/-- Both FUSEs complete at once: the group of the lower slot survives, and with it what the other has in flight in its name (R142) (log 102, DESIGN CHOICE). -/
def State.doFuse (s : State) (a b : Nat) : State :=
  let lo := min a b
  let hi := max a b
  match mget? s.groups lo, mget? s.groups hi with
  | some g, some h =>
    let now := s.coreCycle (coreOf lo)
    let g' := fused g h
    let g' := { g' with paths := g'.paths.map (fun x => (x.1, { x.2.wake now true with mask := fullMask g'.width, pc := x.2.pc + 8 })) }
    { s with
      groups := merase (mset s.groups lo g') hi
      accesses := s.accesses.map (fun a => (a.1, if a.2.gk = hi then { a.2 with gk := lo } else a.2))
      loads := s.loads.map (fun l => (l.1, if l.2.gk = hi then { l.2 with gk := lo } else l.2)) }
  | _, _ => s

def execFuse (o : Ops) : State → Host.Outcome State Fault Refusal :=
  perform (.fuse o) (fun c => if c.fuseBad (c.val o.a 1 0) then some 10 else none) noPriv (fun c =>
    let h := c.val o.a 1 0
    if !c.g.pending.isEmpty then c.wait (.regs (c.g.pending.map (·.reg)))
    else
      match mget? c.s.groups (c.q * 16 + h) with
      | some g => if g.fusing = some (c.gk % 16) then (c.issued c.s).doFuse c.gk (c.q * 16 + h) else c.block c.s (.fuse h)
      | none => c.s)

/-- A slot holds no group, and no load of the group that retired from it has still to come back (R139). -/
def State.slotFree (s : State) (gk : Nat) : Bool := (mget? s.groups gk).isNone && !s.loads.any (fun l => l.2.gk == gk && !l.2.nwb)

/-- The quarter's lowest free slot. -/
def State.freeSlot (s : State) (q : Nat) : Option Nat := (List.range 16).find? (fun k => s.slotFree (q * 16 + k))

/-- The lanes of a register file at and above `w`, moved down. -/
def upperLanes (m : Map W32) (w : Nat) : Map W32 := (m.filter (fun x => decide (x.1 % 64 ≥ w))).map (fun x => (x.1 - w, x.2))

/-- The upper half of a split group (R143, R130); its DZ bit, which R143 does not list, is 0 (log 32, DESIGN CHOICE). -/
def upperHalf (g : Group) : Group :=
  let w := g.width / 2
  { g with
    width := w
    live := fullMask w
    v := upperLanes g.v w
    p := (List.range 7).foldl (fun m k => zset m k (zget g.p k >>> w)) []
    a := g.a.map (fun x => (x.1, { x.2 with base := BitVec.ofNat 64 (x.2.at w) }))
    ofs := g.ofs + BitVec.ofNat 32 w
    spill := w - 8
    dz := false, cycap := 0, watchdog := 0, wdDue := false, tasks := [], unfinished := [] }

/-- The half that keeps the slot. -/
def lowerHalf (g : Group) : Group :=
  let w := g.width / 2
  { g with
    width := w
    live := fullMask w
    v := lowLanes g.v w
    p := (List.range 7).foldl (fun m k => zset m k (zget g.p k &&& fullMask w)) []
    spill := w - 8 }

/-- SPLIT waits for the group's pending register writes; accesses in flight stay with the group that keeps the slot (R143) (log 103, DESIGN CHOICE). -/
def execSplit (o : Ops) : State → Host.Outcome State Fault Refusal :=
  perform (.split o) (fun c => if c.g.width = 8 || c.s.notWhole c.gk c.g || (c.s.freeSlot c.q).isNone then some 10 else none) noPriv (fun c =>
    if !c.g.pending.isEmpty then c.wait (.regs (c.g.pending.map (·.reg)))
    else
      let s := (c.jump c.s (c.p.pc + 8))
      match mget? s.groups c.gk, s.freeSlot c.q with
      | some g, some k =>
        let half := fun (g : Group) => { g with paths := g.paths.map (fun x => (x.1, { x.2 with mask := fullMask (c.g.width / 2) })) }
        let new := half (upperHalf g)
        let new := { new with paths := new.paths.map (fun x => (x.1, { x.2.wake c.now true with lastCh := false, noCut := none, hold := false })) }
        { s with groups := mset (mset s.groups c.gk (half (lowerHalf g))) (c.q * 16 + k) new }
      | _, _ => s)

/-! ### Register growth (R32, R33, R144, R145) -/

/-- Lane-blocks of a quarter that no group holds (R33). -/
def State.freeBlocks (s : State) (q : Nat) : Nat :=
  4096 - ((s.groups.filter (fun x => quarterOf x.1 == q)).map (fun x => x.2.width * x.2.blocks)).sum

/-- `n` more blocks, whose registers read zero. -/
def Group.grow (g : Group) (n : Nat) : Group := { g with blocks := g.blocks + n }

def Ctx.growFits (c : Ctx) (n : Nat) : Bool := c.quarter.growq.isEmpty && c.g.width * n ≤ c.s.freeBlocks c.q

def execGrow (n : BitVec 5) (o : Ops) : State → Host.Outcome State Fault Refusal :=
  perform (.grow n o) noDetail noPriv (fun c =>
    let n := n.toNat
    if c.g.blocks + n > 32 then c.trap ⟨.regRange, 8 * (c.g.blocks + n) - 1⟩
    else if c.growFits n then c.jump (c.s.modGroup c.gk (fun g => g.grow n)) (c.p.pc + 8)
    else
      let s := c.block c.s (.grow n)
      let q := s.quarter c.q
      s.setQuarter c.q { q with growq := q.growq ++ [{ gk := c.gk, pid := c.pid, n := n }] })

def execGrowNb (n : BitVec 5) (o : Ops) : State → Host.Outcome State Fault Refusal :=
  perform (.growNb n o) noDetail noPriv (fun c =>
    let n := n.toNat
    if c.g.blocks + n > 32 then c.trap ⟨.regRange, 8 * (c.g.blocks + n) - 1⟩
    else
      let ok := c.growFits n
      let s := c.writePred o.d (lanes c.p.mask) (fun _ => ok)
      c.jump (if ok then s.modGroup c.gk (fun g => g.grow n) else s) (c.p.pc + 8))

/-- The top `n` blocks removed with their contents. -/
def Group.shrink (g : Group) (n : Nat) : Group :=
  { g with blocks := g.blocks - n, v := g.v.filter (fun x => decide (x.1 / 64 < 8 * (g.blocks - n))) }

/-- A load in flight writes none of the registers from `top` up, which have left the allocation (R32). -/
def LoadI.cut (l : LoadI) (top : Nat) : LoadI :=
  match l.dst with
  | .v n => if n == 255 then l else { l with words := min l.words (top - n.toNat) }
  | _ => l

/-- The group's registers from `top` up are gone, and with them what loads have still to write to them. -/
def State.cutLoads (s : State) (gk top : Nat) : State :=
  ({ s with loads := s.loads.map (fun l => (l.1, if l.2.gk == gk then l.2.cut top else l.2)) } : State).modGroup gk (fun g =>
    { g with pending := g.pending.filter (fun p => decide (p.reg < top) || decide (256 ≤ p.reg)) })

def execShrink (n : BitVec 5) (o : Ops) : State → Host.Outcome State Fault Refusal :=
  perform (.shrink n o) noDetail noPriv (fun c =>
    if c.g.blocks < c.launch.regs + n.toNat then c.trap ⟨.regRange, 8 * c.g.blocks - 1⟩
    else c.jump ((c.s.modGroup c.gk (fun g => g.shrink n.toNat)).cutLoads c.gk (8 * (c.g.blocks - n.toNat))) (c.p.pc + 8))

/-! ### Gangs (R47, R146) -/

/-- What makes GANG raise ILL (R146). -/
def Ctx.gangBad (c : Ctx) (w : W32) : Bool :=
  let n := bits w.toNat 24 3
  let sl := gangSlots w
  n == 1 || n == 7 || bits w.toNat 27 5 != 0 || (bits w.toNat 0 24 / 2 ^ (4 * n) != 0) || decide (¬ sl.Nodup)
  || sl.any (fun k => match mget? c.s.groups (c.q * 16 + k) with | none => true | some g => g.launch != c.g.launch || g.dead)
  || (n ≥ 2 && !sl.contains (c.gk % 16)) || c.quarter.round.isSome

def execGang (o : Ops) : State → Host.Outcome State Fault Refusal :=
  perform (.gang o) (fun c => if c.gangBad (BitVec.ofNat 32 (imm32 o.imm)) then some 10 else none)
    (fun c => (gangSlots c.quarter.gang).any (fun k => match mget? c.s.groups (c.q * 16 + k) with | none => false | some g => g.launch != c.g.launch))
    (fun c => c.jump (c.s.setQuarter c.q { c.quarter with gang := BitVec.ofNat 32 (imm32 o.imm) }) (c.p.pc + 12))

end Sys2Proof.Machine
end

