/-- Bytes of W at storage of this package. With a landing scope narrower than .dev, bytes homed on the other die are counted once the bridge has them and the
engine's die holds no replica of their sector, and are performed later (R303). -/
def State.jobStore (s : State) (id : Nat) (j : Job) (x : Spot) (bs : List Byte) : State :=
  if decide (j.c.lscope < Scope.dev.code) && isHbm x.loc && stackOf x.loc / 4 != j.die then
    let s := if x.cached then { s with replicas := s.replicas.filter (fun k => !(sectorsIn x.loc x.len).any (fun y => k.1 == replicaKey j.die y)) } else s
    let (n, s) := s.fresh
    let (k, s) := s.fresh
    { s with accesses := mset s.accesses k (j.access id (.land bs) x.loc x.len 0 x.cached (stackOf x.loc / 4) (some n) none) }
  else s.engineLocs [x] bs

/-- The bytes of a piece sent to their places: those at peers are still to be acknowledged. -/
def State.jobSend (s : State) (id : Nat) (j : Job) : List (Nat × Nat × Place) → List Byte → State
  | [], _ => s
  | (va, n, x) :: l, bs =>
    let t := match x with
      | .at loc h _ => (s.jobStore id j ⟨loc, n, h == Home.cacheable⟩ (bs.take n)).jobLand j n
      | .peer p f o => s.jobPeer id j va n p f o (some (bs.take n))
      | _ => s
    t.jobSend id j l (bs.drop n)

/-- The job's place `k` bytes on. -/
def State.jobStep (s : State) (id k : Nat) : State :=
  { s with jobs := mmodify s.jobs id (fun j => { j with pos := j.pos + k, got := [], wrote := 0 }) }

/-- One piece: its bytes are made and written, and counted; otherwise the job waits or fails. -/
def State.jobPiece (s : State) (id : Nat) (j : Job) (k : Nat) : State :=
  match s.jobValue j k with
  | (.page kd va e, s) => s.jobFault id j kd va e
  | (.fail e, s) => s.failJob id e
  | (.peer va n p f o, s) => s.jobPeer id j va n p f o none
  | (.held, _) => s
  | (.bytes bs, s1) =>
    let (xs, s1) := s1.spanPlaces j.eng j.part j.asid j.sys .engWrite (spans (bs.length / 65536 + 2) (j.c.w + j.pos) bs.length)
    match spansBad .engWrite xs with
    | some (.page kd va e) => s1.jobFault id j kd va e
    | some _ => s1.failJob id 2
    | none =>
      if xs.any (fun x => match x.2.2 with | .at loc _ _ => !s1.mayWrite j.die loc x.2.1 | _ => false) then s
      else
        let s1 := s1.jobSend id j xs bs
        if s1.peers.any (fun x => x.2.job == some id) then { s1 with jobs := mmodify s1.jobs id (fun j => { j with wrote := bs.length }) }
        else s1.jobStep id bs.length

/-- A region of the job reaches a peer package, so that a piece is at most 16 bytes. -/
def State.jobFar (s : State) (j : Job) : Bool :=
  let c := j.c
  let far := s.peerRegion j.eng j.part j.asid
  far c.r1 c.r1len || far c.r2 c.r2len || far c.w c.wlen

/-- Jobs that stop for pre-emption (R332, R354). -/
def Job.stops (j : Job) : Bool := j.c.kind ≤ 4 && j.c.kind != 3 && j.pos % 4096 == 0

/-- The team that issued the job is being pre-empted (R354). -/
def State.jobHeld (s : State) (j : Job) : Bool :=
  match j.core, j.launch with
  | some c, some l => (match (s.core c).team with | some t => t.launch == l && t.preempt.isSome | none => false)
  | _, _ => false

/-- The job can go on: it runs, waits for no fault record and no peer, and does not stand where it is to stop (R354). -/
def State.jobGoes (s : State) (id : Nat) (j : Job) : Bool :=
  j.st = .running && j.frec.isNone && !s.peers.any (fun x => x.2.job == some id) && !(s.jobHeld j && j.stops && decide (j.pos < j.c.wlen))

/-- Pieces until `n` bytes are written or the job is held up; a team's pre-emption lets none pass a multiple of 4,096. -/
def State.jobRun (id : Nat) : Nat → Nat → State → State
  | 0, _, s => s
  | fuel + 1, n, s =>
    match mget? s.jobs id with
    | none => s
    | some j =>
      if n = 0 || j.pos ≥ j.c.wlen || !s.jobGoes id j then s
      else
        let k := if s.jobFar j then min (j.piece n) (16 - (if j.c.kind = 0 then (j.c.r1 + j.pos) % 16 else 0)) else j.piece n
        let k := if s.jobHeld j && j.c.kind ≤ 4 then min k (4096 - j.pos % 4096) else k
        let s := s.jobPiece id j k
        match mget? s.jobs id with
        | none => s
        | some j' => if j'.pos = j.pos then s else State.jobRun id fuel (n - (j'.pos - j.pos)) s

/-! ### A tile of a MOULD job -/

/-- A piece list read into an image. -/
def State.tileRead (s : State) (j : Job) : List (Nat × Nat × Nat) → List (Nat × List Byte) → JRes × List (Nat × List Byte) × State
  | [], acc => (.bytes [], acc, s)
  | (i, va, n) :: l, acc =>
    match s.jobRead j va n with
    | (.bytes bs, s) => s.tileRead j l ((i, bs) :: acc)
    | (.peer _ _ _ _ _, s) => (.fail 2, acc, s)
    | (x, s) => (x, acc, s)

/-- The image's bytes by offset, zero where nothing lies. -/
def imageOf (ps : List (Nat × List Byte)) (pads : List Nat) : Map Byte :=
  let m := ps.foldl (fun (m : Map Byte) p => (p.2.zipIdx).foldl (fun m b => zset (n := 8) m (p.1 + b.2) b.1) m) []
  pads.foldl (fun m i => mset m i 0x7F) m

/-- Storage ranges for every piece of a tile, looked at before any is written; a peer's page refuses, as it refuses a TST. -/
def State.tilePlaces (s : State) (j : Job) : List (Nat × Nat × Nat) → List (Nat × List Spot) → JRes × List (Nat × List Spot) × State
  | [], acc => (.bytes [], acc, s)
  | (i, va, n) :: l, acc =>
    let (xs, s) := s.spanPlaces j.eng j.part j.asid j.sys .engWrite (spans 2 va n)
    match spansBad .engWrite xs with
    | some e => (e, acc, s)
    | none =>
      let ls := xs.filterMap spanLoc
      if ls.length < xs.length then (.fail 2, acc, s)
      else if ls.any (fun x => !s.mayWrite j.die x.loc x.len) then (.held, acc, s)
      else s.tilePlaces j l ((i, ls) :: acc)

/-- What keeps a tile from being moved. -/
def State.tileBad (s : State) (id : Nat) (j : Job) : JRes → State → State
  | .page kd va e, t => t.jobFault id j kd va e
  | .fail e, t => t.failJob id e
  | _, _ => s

• [Your task]
In the listing above, start at the line with "def execGang (o", go on through the line with "if decide (j.c.lscope", and copy each of those lines exactly; leave out all the rest.

• [Task output]
def execGang (o : Ops) : State → Host.Outcome State Fault Refusal :=
  perform (.gang o) (fun c => if c.gangBad (BitVec.ofNat 32 (imm32 o.imm)) then some 10 else none)
    (fun c => (gangSlots c.quarter.gang).any (fun k => match mget? c.s.groups (c.q * 16 + k) with | none => false | some g => g.launch != c.g.launch))
    (fun c => c.jump (c.s.setQuarter c.q { c.quarter with gang := BitVec.ofNat 32 (imm32 o.imm) }) (c.p.pc + 12))

end Sys2Proof.Machine
end

/-- Bytes of W at storage of this package. With a landing scope narrower than .dev, bytes homed on the other die are counted once the bridge has them and the
engine's die holds no replica of their sector, and are performed later (R303). -/
def State.jobStore (s : State) (id : Nat) (j : Job) (x : Spot) (bs : List Byte) : State :=
  if decide (j.c.lscope < Scope.dev.code) && isHbm x.loc && stackOf x.loc / 4 != j.die then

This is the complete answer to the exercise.